··· DATA ···

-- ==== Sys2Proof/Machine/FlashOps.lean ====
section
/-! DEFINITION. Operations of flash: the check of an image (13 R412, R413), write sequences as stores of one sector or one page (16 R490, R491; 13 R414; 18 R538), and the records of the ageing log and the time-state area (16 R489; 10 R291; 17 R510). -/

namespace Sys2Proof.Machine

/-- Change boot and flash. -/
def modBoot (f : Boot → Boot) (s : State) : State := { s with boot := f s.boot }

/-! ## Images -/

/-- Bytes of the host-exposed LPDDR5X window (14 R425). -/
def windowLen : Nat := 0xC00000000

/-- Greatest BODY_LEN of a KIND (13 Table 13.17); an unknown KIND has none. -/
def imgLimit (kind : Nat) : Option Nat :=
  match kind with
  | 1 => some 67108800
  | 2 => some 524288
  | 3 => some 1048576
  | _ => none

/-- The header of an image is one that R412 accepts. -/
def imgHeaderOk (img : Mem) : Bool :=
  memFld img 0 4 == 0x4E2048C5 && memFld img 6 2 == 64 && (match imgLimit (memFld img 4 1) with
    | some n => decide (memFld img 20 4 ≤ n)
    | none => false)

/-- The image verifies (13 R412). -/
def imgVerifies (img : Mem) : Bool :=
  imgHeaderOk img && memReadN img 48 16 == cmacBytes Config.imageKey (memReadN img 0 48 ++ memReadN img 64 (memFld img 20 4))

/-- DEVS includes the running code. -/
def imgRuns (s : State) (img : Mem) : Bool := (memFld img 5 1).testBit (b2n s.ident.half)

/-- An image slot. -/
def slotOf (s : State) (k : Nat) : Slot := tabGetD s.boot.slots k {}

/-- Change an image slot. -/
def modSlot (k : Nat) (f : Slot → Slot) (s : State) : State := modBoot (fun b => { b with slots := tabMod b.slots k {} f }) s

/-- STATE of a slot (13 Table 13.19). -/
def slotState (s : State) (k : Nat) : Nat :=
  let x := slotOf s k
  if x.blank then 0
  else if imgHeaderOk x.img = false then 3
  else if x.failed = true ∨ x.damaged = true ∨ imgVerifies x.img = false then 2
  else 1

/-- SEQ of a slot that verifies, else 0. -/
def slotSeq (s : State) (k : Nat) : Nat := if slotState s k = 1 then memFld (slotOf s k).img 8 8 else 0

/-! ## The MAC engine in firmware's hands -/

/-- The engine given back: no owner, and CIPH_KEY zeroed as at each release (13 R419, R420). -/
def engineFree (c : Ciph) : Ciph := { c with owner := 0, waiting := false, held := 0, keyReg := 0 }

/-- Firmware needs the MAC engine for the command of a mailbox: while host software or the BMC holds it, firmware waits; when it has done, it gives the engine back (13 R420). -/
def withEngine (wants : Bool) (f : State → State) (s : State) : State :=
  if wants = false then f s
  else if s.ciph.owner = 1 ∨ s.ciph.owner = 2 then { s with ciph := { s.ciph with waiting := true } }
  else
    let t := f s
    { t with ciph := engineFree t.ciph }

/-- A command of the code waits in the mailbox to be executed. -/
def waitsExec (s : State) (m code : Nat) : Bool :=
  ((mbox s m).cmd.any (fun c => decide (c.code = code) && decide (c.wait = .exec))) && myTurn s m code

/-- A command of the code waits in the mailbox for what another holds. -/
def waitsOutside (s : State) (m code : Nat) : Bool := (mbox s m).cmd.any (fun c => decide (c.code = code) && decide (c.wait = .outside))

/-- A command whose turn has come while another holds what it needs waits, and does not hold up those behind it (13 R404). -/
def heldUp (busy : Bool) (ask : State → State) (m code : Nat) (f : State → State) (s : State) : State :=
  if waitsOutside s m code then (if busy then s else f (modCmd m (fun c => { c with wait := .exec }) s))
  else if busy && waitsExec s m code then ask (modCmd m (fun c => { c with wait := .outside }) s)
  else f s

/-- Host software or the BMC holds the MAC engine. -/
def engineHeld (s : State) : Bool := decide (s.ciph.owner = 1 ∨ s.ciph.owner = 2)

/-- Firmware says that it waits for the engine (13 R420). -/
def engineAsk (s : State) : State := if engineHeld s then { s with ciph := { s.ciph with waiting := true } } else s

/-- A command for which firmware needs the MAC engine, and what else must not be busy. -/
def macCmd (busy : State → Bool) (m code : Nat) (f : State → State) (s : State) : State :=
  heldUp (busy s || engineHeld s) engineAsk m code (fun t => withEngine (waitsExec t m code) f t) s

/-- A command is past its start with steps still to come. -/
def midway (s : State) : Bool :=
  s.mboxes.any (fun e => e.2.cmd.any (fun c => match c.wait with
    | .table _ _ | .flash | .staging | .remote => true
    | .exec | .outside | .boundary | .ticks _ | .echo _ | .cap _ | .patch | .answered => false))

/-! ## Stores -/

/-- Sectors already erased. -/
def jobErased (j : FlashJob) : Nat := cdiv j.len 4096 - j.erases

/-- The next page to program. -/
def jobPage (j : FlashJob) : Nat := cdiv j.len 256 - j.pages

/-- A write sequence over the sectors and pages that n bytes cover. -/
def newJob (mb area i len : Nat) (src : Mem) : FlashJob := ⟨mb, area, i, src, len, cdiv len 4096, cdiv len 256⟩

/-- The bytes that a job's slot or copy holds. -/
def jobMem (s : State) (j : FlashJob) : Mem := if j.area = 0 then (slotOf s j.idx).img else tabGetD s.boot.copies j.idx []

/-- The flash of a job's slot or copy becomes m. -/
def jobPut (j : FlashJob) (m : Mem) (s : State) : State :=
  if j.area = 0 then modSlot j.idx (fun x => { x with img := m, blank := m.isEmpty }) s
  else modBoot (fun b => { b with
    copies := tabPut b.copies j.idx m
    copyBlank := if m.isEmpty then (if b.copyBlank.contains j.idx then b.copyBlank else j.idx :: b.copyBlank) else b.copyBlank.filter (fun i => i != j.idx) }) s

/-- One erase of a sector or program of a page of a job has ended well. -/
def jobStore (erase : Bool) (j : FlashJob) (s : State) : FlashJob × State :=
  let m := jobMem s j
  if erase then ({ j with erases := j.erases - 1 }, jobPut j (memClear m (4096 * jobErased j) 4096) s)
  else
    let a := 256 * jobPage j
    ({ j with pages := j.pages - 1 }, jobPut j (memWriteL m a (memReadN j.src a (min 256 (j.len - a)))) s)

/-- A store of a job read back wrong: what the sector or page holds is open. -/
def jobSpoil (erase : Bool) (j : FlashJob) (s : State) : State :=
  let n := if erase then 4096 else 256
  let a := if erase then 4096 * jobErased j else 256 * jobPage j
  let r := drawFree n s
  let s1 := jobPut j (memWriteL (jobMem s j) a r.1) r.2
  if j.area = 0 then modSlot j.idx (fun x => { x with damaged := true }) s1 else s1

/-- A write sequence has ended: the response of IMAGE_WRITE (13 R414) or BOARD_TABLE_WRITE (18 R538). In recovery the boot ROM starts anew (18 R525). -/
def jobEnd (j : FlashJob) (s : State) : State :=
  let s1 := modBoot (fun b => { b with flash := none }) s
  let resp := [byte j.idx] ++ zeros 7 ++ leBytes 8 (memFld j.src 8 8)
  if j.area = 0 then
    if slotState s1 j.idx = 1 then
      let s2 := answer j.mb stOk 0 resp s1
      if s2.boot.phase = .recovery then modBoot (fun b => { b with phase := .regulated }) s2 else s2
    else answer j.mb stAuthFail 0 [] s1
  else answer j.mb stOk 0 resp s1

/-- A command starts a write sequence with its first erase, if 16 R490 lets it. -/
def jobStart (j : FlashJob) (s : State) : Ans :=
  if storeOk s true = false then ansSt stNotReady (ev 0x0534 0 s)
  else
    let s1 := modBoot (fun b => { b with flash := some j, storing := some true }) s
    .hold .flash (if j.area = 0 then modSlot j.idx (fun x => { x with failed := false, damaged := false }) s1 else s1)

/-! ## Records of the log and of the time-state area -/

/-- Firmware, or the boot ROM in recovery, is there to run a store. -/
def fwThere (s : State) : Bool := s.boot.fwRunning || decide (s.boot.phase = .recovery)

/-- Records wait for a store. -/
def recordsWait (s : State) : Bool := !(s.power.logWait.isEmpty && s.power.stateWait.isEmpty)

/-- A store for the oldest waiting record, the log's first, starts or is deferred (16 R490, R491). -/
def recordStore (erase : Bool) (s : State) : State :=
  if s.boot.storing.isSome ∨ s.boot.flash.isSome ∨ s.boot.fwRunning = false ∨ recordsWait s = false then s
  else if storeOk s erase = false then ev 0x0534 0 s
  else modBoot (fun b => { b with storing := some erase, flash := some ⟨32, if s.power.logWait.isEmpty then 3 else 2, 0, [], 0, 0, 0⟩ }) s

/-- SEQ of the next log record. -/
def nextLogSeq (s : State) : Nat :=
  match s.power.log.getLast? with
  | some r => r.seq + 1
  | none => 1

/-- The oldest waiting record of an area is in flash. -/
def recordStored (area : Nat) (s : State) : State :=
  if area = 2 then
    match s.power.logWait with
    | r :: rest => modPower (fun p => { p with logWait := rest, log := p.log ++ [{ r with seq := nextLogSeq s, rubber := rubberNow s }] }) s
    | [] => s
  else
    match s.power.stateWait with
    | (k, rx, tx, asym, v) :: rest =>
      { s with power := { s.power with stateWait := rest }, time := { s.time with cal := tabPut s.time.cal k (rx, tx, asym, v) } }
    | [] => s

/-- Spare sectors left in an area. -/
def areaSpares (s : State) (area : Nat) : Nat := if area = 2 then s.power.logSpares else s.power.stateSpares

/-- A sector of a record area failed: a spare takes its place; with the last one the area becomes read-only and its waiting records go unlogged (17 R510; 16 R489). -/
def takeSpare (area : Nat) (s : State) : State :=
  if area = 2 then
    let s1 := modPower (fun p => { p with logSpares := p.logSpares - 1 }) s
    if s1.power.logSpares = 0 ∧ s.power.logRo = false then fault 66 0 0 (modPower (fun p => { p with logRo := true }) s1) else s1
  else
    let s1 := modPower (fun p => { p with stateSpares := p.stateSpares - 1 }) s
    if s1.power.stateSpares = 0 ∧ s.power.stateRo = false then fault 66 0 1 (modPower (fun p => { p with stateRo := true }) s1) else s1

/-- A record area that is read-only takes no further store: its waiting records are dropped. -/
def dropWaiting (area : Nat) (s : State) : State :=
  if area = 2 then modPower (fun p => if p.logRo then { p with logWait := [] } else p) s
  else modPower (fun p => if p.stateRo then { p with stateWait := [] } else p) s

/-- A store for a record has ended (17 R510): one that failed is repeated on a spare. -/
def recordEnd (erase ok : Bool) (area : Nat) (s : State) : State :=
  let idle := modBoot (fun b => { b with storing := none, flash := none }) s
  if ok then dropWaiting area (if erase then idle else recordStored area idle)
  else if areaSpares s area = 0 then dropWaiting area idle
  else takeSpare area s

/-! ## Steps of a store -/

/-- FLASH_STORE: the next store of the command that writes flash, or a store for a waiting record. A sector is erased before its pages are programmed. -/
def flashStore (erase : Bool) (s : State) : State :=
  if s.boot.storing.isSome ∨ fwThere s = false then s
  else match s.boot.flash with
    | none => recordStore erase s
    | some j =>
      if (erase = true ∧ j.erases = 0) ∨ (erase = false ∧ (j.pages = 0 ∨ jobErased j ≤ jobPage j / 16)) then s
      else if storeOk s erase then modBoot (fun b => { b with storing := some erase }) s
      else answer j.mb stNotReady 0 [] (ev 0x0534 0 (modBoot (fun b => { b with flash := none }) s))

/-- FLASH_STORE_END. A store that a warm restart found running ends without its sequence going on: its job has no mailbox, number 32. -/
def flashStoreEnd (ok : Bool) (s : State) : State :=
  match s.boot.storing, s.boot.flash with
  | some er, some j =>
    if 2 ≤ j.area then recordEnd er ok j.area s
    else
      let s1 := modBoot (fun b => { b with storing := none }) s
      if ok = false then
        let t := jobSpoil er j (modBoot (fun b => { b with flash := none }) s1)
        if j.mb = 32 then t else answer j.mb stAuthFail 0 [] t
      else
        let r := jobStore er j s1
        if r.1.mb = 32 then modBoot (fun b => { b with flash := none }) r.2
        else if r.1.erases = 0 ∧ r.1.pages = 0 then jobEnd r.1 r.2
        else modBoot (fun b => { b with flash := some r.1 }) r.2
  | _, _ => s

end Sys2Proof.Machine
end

···

* **ACTIVITY**
All that is wanted is an exact copy of the lines above from the one with "(j.len - a)))) s)" through the one with "let n := if erase then 4096 else 256", with both ends included.

* **RESULT OF THE TASK**
    ({ j with pages := j.pages - 1 }, jobPut j (memWriteL m a (memReadN j.src a (min 256 (j.len - a)))) s)

/-- A store of a job read back wrong: what the sector or page holds is open. -/
def jobSpoil (erase : Bool) (j : FlashJob) (s : State) : State :=
  let n := if erase then 4096 else 256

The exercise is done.